Learning how to regulate our emotions is a huge challenge, especially when all the circuits in our brain are exploding. It’s a high bar but one that I appreciate because ultimately it makes me a better man. This means that I process my own emotions rather than just spew them out all over the person I love. It has a lot to do with self-respect. We forever remember what we’ve said and done. We must live with that. Respecting ourselves helps us to do the right thing when we feel triggered.
Empathy is a vital process in problem solving. Remember empathy does not mean sympathy or that we must agree. Empathy is objective, it’s seeing through the eyes of the other. Heinz Kohut calls it “Vicarious introspection.” It’s the opposing part of self-reflection. When I could see it from her point of view it made more sense. Part of understanding how relationships work is to appreciate what is important to our partner. It also builds connection.
Finally, we talked about what we could do moving forward. Now this is not to say from this very simple conflict that those waters don’t run deeper because they often do. But that’s part of the process. No matter what, to look at any interaction it always must include looking at what is happening inside us and between each one of us. It’s that focus that drives us toward resolution. Without it we get lost in our shame and our defensive blaming.
The process of resolution does require humility and generosity. The ability to own our part is humbling and can feel like humiliation. It’s not. Generosity toward sharing who owns the problem demonstrates our ability to consider the other person and what is important to them. To admit that we own part of the problem how it affects our mate is the critical first step toward being an adult. Maturity requires that we look at ourselves and what has made us into who we are right or wrong. Just like being a parent who is always right, what happens to the child who is always wrong?
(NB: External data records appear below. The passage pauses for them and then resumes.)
theorem slotsAreWrittenAndRead : SlotsAreWrittenAndRead := by
  refine ⟨fun e body head h => ?_, fun s m => ⟨fun r => recordOf_replica, fun o => recordOf_owned⟩, mem_unsealedFrom,
    fun s n => ⟨List.pairwise_lt_range.filter _, List.pairwise_lt_range.filter _⟩⟩
  rcases h with ⟨q, t, rfl, hq, hq', rfl⟩ | ⟨g, rfl, rfl⟩ | ⟨rs, rfl, hrs, hnum, rfl⟩ | ⟨rs, rfl, hrs, hnum, rfl⟩ |
    ⟨g, rfl, rfl⟩ | ⟨g, rfl, rfl⟩ | ⟨x, rfl, rfl⟩
  · refine slot_holds ?_ (show 3 ≤ 27 by decide) (by show (1 : Byte) ≠ 0xFF; decide) (Nat.zero_le 9) (slotBodyOf_label hq hq')
    have hlow : bodyByte (q % 256) = BitVec.ofNat 8 q := by
      apply BitVec.eq_of_toNat_eq
      rw [bodyByte, BitVec.toNat_ofNat, BitVec.toNat_ofNat]
      omega
    rw [hlow]
    cases t <;> rfl
  · exact slot_holds rfl (show 1 ≤ 27 by decide) (by show (2 : Byte) ≠ 0xFF; decide) (Nat.zero_le 9)
      (slotBodyOf_byte (.inl rfl))
  · exact slot_holds rfl (by
      show (rs.flatMap fun x => [bodyByte x.1, x.2.1, x.2.2]).length ≤ 27
      rw [flatMap_record_length]
      omega) (by show (3 : Byte) ≠ 0xFF; decide) hrs (slotBodyOf_records hrs hnum (.inl rfl))
  · exact slot_holds rfl (by
      show (rs.flatMap fun x => [bodyByte x.1, x.2.1, x.2.2]).length ≤ 27
      rw [flatMap_record_length]
      omega) (by show (4 : Byte) ≠ 0xFF; decide) hrs (slotBodyOf_records hrs hnum (.inr rfl))
  · exact slot_holds rfl (show 1 ≤ 27 by decide) (by show (5 : Byte) ≠ 0xFF; decide) (Nat.zero_le 9)
      (slotBodyOf_byte (.inr (.inl rfl)))
  · exact slot_holds rfl (show 1 ≤ 27 by decide) (by show (6 : Byte) ≠ 0xFF; decide) (Nat.zero_le 9)
      (slotBodyOf_byte (.inr (.inr rfl)))
  · cases x with
    | true => exact slot_holds rfl (show 1 ≤ 27 by decide) (by show (7 : Byte) ≠ 0xFF; decide) (Nat.zero_le 9) rfl
    | false => exact slot_holds rfl (show 1 ≤ 27 by decide) (by show (7 : Byte) ≠ 0xFF; decide) (Nat.zero_le 9) rfl

end Sys2Proof.Machine

namespace Sys2Proof.Machine

/-! ## Pending flags (R163) -/

theorem anyPending_eq (s : State) : s.anyPending = s.marks.any MarkEntry.awaits := by
  rw [State.anyPending]
  congr 1

theorem awaits_mark {s : State} {m : Nat} (h : (s.mark m).awaits = true) : s.marks[m]? = some (s.mark m) := by
  rw [State.mark, List.getD_eq_getElem?_getD] at *
  cases hm : s.marks[m]? with
  | none =>
    rw [hm] at h
    exact Bool.noConfusion h
  | some e => rfl

theorem mem_pendingMarks_awaits (s : State) (m : Nat) : m ∈ s.pendingMarks ↔ m < 256 ∧ (s.mark m).awaits = true := by
  rw [State.pendingMarks, List.mem_filter, List.mem_range]
  rfl

/-- Some flag is set when a pending mark is listed. -/
theorem anyPending_iff {s : State} (h : s.marks.length = 256) : s.anyPending = true ↔ ∃ m, m ∈ s.pendingMarks := by
  rw [anyPending_eq, List.any_eq_true]
  constructor
  · rintro ⟨e, he, hawaits⟩
    obtain ⟨m, hm, rfl⟩ := List.getElem_of_mem he
    refine ⟨m, (mem_pendingMarks_awaits s m).mpr ⟨by omega, ?_⟩⟩
    rw [State.mark, List.getD_eq_getElem?_getD, List.getElem?_eq_getElem hm]
    exact hawaits
  · rintro ⟨m, hm⟩
    obtain ⟨-, hawaits⟩ := (mem_pendingMarks_awaits s m).mp hm
    exact ⟨s.mark m, List.mem_of_getElem? (awaits_mark hawaits), hawaits⟩

theorem pendingMarks_nodup (s : State) : s.pendingMarks.Nodup := List.nodup_range.filter _

/-- A list with no repetitions is longer than what is taken of it exactly when something is left. -/
theorem exists_not_taken {α : Type} {l : List α} (h : l.Nodup) (n : Nat) : (∃ x ∈ l, x ∉ l.take n) ↔ n < l.length := by
  constructor
  · rintro ⟨x, hx, hno⟩
    by_contra hle
    rw [List.take_of_length_le (by omega)] at hno
    exact hno hx
  · intro hn
    refine ⟨l[n], List.getElem_mem hn, fun hmem => ?_⟩
    obtain ⟨i, hi, heq⟩ := List.getElem_of_mem hmem
    rw [List.length_take] at hi
    rw [List.getElem_take] at heq
    have := (List.Nodup.getElem_inj_iff h).mp heq
    omega

/-- The flag cleared. -/
def Owned.taken (o : Owned) : Owned := { o with pending := none }

/-- The marks with the flags of some cleared. -/
def takenMarks (ms : List Nat) (marks : List MarkEntry) : List MarkEntry :=
  mapFrom (fun m e => if m ∈ ms then e.onOwned Owned.taken else e) 0 marks

theorem mark_taken {s t : State} {ms : List Nat} (h : t.marks = takenMarks ms s.marks) (m : Nat) :
    t.mark m = if m ∈ ms then (s.mark m).onOwned Owned.taken else s.mark m :=
  mark_mapFrom (f := fun m e => if m ∈ ms then e.onOwned Owned.taken else e) h m (by split <;> rfl)

theorem mem_pendingMarks_taken {s t : State} {ms : List Nat} (h : t.marks = takenMarks ms s.marks) (m : Nat) :
    m ∈ t.pendingMarks ↔ m ∈ s.pendingMarks ∧ m ∉ ms := by
  rw [mem_pendingMarks_awaits, mem_pendingMarks_awaits, mark_taken h m]
  by_cases hm : m ∈ ms
  · have hno : ((s.mark m).onOwned Owned.taken).awaits = false := by
      cases s.mark m <;> rfl
    simp [hm, hno]
  · simp [hm]

/-- Some flag is still set when a batch has taken its marks (R163). -/
theorem anyPending_taken {s t : State} (hlen : s.marks.length = 256)
    (h : t.marks = takenMarks (s.pendingMarks.take 9) s.marks) : t.anyPending = true ↔ 9 < s.pendingMarks.length := by
  rw [anyPending_iff (by rw [h, takenMarks, mapFrom_length, hlen]), ← exists_not_taken (pendingMarks_nodup s)]
  simp only [mem_pendingMarks_taken h]

/-! ## The batch (R164) -/

theorem startBatch_eq {s : State} (b : Nat) (hop : s.op = none) (hdroop : s.droop = false) (hlen : s.marks.length = 256) :
    s.startBatch b =
      { s with
        marks := takenMarks (s.pendingMarks.take 9) s.marks
        op := some ⟨.program b s.writer.nextSlot (slotBytes s.epoch
          (.batch ((s.pendingMarks.take 9).filterMap s.recordOf))), .batch, 0⟩
        store := { s.store with attempted := s.store.attemptedTo b s.writer.nextSlot }
        writer := { s.writer with
          nextSlot := s.writer.nextSlot + 1
          inFlight := some (s.pendingMarks.take 9)
          oldestPending := if s.pendingMarks.length ≤ 9 then none else some s.now } } := by
  have hfold := foldModifyOwned (f := Owned.taken) (fun _ => rfl) (s.pendingMarks.take 9) s
  have hany := anyPending_taken (t := { s with marks := takenMarks (s.pendingMarks.take 9) s.marks }) hlen rfl
  have holdest : (if State.anyPending { s with marks := takenMarks (s.pendingMarks.take 9) s.marks } = true then some s.now
      else none) = if s.pendingMarks.length ≤ 9 then none else some s.now := by
    by_cases h : s.pendingMarks.length ≤ 9
    · rw [if_pos h, if_neg (by rw [hany]; omega)]
    · rw [if_neg h, if_pos (hany.mpr (by omega))]
  rw [← holdest]
  show State.programActive (State.noteTaking
    { (s.pendingMarks.take 9).foldl (fun (s : State) m => s.modifyOwned m Owned.taken) s with
      writer := { ((s.pendingMarks.take 9).foldl (fun (s : State) m => s.modifyOwned m Owned.taken) s).writer with
        inFlight := some (s.pendingMarks.take 9) } }) b s.epoch _ .batch = _
  rw [hfold]
  exact programActive_free b s.epoch _ .batch hop hdroop

theorem batchTaken : ∀ (dt : Nat) (s : State) (b : Nat), s.powered = true → (s.advance dt).writerFree = true →
    (s.advance dt).firstWork = some .batch → s.activeBlock = some b → s.marks.length = 256 →
    ∃ t : State, exec (.batchStart dt) s = .next t.onLine ∧
      t.op = some ⟨.program b s.writer.nextSlot (slotBytes s.epoch
        (.batch ((s.pendingMarks.take 9).filterMap s.recordOf))), .batch, 0⟩ ∧
      t.writer = { s.writer with
        nextSlot := s.writer.nextSlot + 1
        inFlight := some (s.pendingMarks.take 9)
        oldestPending := if s.pendingMarks.length ≤ 9 then none else some (s.now + dt) } ∧
      t.store.attempted = s.store.attemptedTo b s.writer.nextSlot ∧
      (∀ m o, s.mark m = .owned o → t.mark m = .owned
        (if m ∈ s.pendingMarks.take 9 then { o with pending := none } else o)) ∧
      (∀ m r, s.mark m = .replica r → t.mark m = .replica r) ∧ (s.advance dt).writerFrame t := by
  intro dt s b hon hfree hfirst hb hlen
  obtain ⟨hop, hdroop⟩ := free_of_writerFree hfree
  have htake : (s.advance dt).takeBatch = (s.advance dt).startBatch b := by
    rw [State.takeBatch, show (s.advance dt).activeBlock = some b from hb]
  refine ⟨_, by rw [exec_batchStart hon, takeWork_taken _ hfree hfirst], ?_⟩
  rw [htake, startBatch_eq b hop hdroop hlen]
  refine ⟨rfl, rfl, rfl, fun m o hm => ?_, fun m r hm => ?_, rfl⟩
  · rw [mark_taken (s := s) rfl m, hm]
    show (if m ∈ s.pendingMarks.take 9 then _ else _) = _
    split <;> rfl
  · rw [mark_taken (s := s) rfl m, hm]
    split <;> rfl

end Sys2Proof.Machine

namespace Sys2Proof.Machine

/-! ## The census (R161, R170) -/

theorem journal_census {c : List Block} (h : c.length = 14) : (journalBlocks.map fun b => c.getD (b - 2) ⟨.obsolete, 0⟩) = c := by
  apply List.ext_getElem?
  intro i
  rw [List.getElem?_map, journalBlocks]
  by_cases hi : i < 14
  · rw [List.getElem?_range' hi, Option.map_some, List.getD_eq_getElem?_getD,
      show 2 + 1 * i - 2 = i by omega, List.getElem?_eq_getElem (by omega)]
    rfl
  · rw [List.getElem?_eq_none (by rw [List.length_range']; omega), List.getElem?_eq_none (by omega)]
    rfl

/-- The count of the blocks in a state is of the census, whole. -/
theorem countBlocks_eq {s : State} (h : s.writer.census.length = 14) (x : BlockState) :
    s.countBlocks x = inState x s.writer.census := by
  have hmap := congrArg (List.countP fun k : Block => k.state == x) (journal_census h)
  rw [List.countP_map] at hmap
  exact hmap

theorem wornTest_eq {s : State} (h : s.writer.census.length = 14) :
    s.wornTest = { s with health := { s.health with storeWorn := wornBy s.writer.census s.health.storeWorn } } := by
  rw [State.wornTest, countBlocks_eq h]
  by_cases hworn : 14 - inState .retired s.writer.census < 3
  · rw [if_pos (by exact hworn), wornBy, decide_eq_true hworn, Bool.or_true]
    rfl
  · rw [if_neg (by exact hworn), wornBy, decide_eq_false hworn, Bool.or_false]

theorem censusWith_length (b : Nat) (x : BlockState) (c : List Block) : (censusWith b x c).length = c.length :=
  modifyAt_length _ _ _

/-- A block retired, its RETIRED slot attempted (R161). -/
theorem retire_attempts {s : State} (b : Nat) (hop : s.op = none) (hdroop : s.droop = false)
    (hfew : s.store.attempted.getD b 0 ≤ 63) :
    s.retire b =
      { s with
        writer := { s.writer with census := censusWith b .retired s.writer.census }
        op := some ⟨.program b 63 (slotBytes s.epoch (.retired false)), .retired, 0⟩
        store := { s.store with attempted := s.store.attempted.set b 64 } } := by
  have hmax : max ((s.setBlock b .retired).store.attempted.getD b 0) (63 + 1) = 64 :=
    max_eq_right (by exact Nat.le_succ_of_le hfew)
  rw [State.retire, if_pos (by exact hfew), request_free (by exact hop) (by exact hdroop), hmax]
  rfl

/-- A block retired whose slot 63 has been attempted: the test is made at once (R161, R170). -/
theorem retire_tests {s : State} (b : Nat) (hcensus : s.writer.census.length = 14)
    (hmany : 64 ≤ s.store.attempted.getD b 0) :
    s.retire b =
      { s with
        writer := { s.writer with census := censusWith b .retired s.writer.census }
        health := { s.health with
          storeWorn := wornBy (censusWith b .retired s.writer.census) s.health.storeWorn } } := by
  rw [State.retire, if_neg (by exact Nat.not_le_of_lt hmany)]
  exact wornTest_eq (s := s.setBlock b .retired) ((censusWith_length b .retired _).trans hcensus)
We want and need our relationships to be part of the solution. So often when I’m working with couples, I encounter childhood abuse and violent interactions with family members coming up in current situations with couples and families. We do what we know, and we are how we’ve been treated. All children experience some kinds of pain from experience in childhood. Our body remembers and will make itself known during conflicts either directly or indirectly. To understand how we’ve been affected and how our family dynamic is being expressed currently can be very helpful in learning a new way of processing conflicts. By the way conflict is normal, anger, yelling, name calling and hitting below the belt are not.
When couples come to therapy, they are often wanting me to fix the other one. They don’t feel like it has anything to do with them. That’s a fatal error and therapy never works that way. After some 31 years of marriage and countless hours of work with couples this is what has come to me over and over again. It’s what people say about cliches, they keep coming back because they’re true. I think it’s the same with relationships. What’s true remains. Think SAVE.